Segment Start: Data to process

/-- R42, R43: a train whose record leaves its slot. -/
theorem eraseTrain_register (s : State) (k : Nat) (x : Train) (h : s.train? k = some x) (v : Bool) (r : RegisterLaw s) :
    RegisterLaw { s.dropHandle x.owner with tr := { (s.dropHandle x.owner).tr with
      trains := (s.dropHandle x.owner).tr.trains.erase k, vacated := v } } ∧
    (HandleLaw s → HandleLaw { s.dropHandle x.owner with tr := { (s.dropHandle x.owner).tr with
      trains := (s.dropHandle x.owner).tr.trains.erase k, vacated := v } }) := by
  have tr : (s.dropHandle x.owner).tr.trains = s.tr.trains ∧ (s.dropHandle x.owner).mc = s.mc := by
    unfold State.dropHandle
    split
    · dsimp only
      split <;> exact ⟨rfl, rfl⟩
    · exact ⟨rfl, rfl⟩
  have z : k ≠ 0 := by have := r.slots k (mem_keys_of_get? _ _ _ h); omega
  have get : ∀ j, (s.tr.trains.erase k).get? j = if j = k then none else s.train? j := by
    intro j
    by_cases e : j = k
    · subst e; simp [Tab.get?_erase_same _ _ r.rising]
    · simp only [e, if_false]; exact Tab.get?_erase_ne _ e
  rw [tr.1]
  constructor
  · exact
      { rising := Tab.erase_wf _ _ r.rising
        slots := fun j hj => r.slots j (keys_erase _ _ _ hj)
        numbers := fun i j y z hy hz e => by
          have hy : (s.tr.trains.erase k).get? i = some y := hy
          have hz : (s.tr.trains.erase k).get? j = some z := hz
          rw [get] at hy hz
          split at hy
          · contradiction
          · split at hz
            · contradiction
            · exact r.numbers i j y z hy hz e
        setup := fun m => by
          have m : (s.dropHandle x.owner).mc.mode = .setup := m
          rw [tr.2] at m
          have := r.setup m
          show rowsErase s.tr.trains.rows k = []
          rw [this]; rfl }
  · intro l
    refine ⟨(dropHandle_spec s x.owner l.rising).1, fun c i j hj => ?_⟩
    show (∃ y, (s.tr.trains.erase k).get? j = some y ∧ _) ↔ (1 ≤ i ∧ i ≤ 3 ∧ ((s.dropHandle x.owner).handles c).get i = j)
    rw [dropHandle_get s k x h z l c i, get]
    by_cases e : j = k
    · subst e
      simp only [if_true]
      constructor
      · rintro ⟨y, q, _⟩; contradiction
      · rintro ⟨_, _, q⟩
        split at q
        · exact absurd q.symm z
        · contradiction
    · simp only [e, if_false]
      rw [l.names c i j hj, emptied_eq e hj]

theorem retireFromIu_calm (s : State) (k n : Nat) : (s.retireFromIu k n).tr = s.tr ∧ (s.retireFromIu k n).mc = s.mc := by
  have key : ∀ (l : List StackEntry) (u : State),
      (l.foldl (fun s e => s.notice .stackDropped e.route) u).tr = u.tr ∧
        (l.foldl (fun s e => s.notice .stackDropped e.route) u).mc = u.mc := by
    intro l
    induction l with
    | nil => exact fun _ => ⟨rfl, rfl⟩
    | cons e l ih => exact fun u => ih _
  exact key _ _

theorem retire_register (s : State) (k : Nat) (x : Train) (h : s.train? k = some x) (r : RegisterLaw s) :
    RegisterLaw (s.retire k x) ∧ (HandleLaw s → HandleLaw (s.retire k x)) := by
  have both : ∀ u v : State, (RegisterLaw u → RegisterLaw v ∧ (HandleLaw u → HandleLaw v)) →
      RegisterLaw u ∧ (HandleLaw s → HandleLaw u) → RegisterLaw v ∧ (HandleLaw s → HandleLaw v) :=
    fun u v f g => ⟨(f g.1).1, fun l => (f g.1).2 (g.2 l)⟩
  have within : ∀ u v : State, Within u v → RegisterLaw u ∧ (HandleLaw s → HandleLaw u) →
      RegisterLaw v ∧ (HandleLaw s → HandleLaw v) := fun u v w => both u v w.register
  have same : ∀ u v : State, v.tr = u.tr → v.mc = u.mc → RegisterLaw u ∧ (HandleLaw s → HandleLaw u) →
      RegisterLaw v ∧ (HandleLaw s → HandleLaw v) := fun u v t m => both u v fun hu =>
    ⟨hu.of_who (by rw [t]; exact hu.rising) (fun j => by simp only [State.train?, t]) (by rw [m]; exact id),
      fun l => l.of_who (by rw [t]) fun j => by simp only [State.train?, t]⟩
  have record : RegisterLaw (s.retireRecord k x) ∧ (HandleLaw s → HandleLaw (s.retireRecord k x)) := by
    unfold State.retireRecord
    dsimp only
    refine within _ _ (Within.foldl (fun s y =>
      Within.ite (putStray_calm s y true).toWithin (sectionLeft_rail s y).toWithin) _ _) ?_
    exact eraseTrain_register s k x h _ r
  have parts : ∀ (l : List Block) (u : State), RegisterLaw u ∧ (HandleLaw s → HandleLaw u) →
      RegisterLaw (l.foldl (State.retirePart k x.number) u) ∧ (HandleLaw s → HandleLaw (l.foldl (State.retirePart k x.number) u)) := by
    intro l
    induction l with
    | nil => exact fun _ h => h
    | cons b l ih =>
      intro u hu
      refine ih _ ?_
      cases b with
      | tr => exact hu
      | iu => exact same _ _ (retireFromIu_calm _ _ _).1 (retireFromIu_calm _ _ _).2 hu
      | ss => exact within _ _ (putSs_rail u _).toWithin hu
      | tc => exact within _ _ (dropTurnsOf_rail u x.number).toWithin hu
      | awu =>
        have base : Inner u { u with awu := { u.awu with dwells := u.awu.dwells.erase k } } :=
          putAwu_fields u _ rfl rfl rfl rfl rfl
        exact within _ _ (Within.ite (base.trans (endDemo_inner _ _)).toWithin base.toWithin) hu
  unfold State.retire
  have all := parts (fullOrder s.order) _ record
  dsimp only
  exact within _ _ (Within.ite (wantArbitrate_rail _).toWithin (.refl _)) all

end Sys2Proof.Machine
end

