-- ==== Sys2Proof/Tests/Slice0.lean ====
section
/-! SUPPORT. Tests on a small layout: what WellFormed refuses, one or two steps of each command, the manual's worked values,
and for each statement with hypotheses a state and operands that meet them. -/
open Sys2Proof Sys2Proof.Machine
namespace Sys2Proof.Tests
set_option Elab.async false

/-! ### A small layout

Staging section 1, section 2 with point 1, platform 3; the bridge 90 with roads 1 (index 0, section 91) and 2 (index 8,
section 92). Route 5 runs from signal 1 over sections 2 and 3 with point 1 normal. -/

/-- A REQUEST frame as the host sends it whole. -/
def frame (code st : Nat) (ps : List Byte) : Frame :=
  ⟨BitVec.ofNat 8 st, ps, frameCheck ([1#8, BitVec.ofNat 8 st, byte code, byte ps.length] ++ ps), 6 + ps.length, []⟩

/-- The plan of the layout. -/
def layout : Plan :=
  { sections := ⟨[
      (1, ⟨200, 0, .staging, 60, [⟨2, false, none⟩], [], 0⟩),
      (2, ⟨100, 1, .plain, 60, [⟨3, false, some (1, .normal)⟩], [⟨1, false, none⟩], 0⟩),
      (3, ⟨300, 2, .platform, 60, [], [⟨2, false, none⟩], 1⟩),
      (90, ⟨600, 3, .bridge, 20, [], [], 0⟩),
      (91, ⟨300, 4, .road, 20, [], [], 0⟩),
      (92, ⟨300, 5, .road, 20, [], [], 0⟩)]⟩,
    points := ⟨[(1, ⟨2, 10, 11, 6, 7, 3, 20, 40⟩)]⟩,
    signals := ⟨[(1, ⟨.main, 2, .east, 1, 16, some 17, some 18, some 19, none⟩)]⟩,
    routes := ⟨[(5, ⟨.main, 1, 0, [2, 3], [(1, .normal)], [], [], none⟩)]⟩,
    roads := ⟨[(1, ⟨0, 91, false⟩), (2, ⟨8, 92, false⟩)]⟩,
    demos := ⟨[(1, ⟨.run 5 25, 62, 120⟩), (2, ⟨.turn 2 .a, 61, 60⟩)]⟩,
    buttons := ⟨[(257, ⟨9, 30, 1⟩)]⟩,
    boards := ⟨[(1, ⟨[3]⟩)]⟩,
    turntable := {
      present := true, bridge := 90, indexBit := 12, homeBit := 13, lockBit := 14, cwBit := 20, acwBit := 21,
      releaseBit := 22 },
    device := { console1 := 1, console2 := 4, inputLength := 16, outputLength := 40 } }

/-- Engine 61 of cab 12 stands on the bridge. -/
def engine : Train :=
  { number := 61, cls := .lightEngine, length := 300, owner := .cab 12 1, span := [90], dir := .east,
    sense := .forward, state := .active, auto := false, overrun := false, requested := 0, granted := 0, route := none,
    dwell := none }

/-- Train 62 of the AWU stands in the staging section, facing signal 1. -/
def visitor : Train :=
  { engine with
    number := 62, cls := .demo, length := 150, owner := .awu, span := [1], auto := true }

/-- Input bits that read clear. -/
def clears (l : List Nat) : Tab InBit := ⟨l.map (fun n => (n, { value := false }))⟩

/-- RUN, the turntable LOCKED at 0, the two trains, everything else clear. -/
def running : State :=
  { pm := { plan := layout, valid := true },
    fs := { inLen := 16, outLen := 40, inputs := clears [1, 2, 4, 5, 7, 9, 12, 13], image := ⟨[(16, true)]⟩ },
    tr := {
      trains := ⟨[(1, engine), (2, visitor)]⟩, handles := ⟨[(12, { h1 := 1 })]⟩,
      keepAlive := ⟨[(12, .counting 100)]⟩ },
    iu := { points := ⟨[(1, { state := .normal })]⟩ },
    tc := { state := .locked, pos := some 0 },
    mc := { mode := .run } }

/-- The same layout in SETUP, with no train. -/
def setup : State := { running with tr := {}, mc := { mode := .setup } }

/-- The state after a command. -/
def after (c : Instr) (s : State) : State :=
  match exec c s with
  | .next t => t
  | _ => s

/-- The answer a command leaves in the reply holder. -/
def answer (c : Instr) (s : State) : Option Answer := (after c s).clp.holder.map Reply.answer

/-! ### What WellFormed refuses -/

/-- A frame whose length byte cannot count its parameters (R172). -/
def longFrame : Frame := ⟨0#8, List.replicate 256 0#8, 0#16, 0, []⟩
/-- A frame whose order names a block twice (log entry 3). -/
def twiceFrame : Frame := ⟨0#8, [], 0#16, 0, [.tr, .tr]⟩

Segment End: Data to process

Description of the task ▸
Look through the entries for the string "turntable". Every line that has it belongs in the answer.

Output ▸
    turntable := {
/-- RUN, the turntable LOCKED at 0, the two trains, everything else clear. -/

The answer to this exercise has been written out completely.